These days I'm doing a lot of playing of online gaming. This takes two different forms:
A real-time or near real time game (NRT) using a virtual tabletop, chat, and/or VOIP, OR
a play-by-post turn based game.
Many of the concerns that are issues for real tabletop games are issues for NRT games as well. You need relatively simple rules that can be quickly processed. Its ok to have situations where back and forth between the GM and players is necessary because its happeneing over voice chat. Everyone is sitting and waiting so turns need to move quickly.
Play by post games, however, are different. Unlike a NRT game, in a PBP game the players have plenty of time to think about their turns. If someone spends 10 minutes pondering something, that's ok. What is not ok is lots of back and forth between the player and DM (each exchange may take hours or days to complete), extremly simplistic rules-lite systems that mean the player can't make a strategic choice (rolling 1d20 to hit with a weapon every round gets boring when its the only choice), or rules systems that the players cannot apply on their own without DM intervention.
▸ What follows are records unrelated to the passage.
-- ==== Sys2Proof/Machine/Commit.lean ====
section
/-! DEFINITION. The step commit: votes, the root's decision, verdicts, flip and abort (R265 to R272). -/

namespace Sys2Proof.Machine

/-! ### Roles (R265) -/

/-- Members of a job in rising order of endpoint identifier. -/
def State.sortedMembers (s : State) (job : BitVec 12) : List Endpoint :=
  sortEnds (s.membersOf job)

def State.rootOf (s : State) (job : BitVec 12) : Option Endpoint := (s.sortedMembers job)[0]?
def State.backupOf (s : State) (job : BitVec 12) : Option Endpoint := (s.sortedMembers job)[1]?

/-- Whether an endpoint is on this die. -/
def State.isMe (s : State) (d : DieIx) (e : Endpoint) : Bool := decide (e.toNat / 64 = (s.endpoint d 63).toNat / 64)

def State.amI (s : State) (d : DieIx) (e : Option Endpoint) : Bool :=
  match e with
  | some x => s.isMe d x
  | none => false

/-- Whether a peer of a job has been declared absent (R42). -/
def State.peerAbsent (s : State) (d : DieIx) (job : BitVec 12) (e : Endpoint) : Bool :=
  (s.die d).peers.any (fun p => decide (p.job = job) && decide (p.endpoint.toNat / 64 = e.toNat / 64) && p.absent)

def State.attempt (s : State) (d : DieIx) (k : Nat) : Nat := s.rf d (rCmtStat k) 24 8

/-- A vote, verdict, acknowledgement or query of context k. -/
def State.sendCmt (s : State) (d : DieIx) (k kind : Nat) (dst : Endpoint) (yes : Bool) (cause step att : Nat) : State :=
  s.sendMsg d (s.mkMsg d kind dst (s.colJob d k) (s.colEpoch d k) att step
    (leBytes 1 (if yes then 1 else 0) ++ leBytes 1 cause ++ leBytes 34 0) [])

/-- Job of a context of the update engine. -/
def State.cmtJob (s : State) (d : DieIx) (k : Nat) : BitVec 12 := BitVec.ofNat 12 (s.rf d (rUpdSet k) 0 12)

/-! ### The vote (R267) -/

/-- Whether a command of the job and step is queued or running on the die. -/
def State.stepPending (s : State) (d : DieIx) (job : BitVec 12) (step : Nat) : Bool :=
  let hit := fun (x : Desc) => decide (dJob x = job) && decide (dStep x = step)
  allQueues.any (fun q =>
    let x := s.queue d q
    x.entries.any (fun e => hit e.desc) || x.backlog.any (fun e => hit e.desc) || x.running.any (fun r => hit r.desc))

/-- The statuses that chunks give (R381). -/
def RedRun.statuses (u : RedRun) : List Nat :=
  (if u.poison then [stPoison] else [])
    ++ (if u.fails ≠ 0 ∨ u.chunks.any (fun c => decide (c.got = 2)) then [stHallmark] else [])
    ++ (if u.chunks.any (fun c => decide (c.got = 0 ∨ c.got = 3)) then [stTimeout] else [])
    ++ (if u.sat then [stSaturated] else [])

/-- The fourth row of R267, from the engine's own record: the fault of a chunk of a bucket that is over, or the statuses that a running
ALLREDUCE has so far; a bucket whose command ended before its chunks were complete misses them. -/
def State.chunkCause (s : State) (d : DieIx) (k : Nat) : Nat :=
  let c := s.commit d k
  if c.chunkBad ≠ 0 then c.chunkBad
  else
    match c.buckets.find? (fun b => !c.finished.contains b) with
    | none => 0
    | some b =>
      match (s.die d).reds.find? (fun u => decide (u.ctx = k) && decide (u.bucket = b)) with
      | some u => pickStatus u.statuses
      | none => stTimeout

/-- Whether a change of the job's layout epoch is still to come, at a stroke not after the commit stroke: it aborts the step (R401), so
the member does not vote YES. -/
def State.relayPends (s : State) (d : DieIx) (k : Nat) : Bool :=
  match s.colCtx d (s.cmtJob d k) with
  | some j => bitAt (s.reg d (rColCtx j 1)) 31 && !strokeBefore (s.commitStroke d k) (s.relayStroke d j)
  | none => false

/-- The cause of a NO vote, 0 for YES: the first failing row of R267. -/
def State.voteCause (s : State) (d : DieIx) (k : Nat) : Nat :=
  let c := s.commit d k
  if s.stepPending d (s.cmtJob d k) (s.stepOf d k) then stTimeout
  else if c.badStatus ≠ 0 then c.badStatus
  else if c.updates ≠ s.rf d (rCmtCtl k) 16 16 then stTimeout
  else if s.chunkCause d k ≠ 0 then s.chunkCause d k
  else if c.notice ∨ c.relaid ∨ s.relayPends d k then stAborted
  else if bitAt (s.die d).vetoes k then stAborted
  else 0

/-- Record a vote at the root or the backup. -/
def State.recordVote (s : State) (d : DieIx) (k : Nat) (src : Endpoint) (yes : Bool) (cause : Nat) : State :=
  s.modCommit d k (fun c =>
    { c with votes := c.votes.filter (fun v => decide (v.1.toNat / 64 ≠ src.toNat / 64)) ++ [(src, yes, BitVec.ofNat 8 cause)] })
For example, in 4E, skills are quite defined. Players know that if they want to jump over a pit, they roll athletics and need to hit a certain DC which is given in the PHB. This is great for online play because the players can look up the DC, weigh their chances, and then roll/post without neeing any DM intervention. It is not as good for NRT play because looking up rules in the middle of play slows things down.
Compare this to, say, an ad-hoc stunt system added on to AD&D where maybe players make a save to make the leap/perform the stunt. This works great at the table because its fast and easy to adjudicate on the fly. But its not so good for online play because the player must ask the DM first what the saving throw is (vs. PP, BW, Spell, etc), then if its modified by DEX adjustment, then if there are any situational modifiers. This back and forth might take days on play-by-post while it would be very quick in NRT play.
This is why games like chess or diplomacy make good postal or play-by-post games. Every turn the player is faced with a strategic decision, its alright (and even good) to spend plenty of time pondering each move, and the rules are clearly defined so there need be no questions for the DM. Chess rigorously defines each piece's movement and what happens in every specific case (en passant, advancing a pawn to the last rank, etc). This can slow down face-to-face play (especially among non-expert players, who may need to look up an obscure rule) but is a great aid for postal play. Same with diplomacy.
This leads me towards complicating player choices some, multiplying specific rules for at least the most common 80% of activities, while keeping underlying mechanics simple so that players can roll them themselves.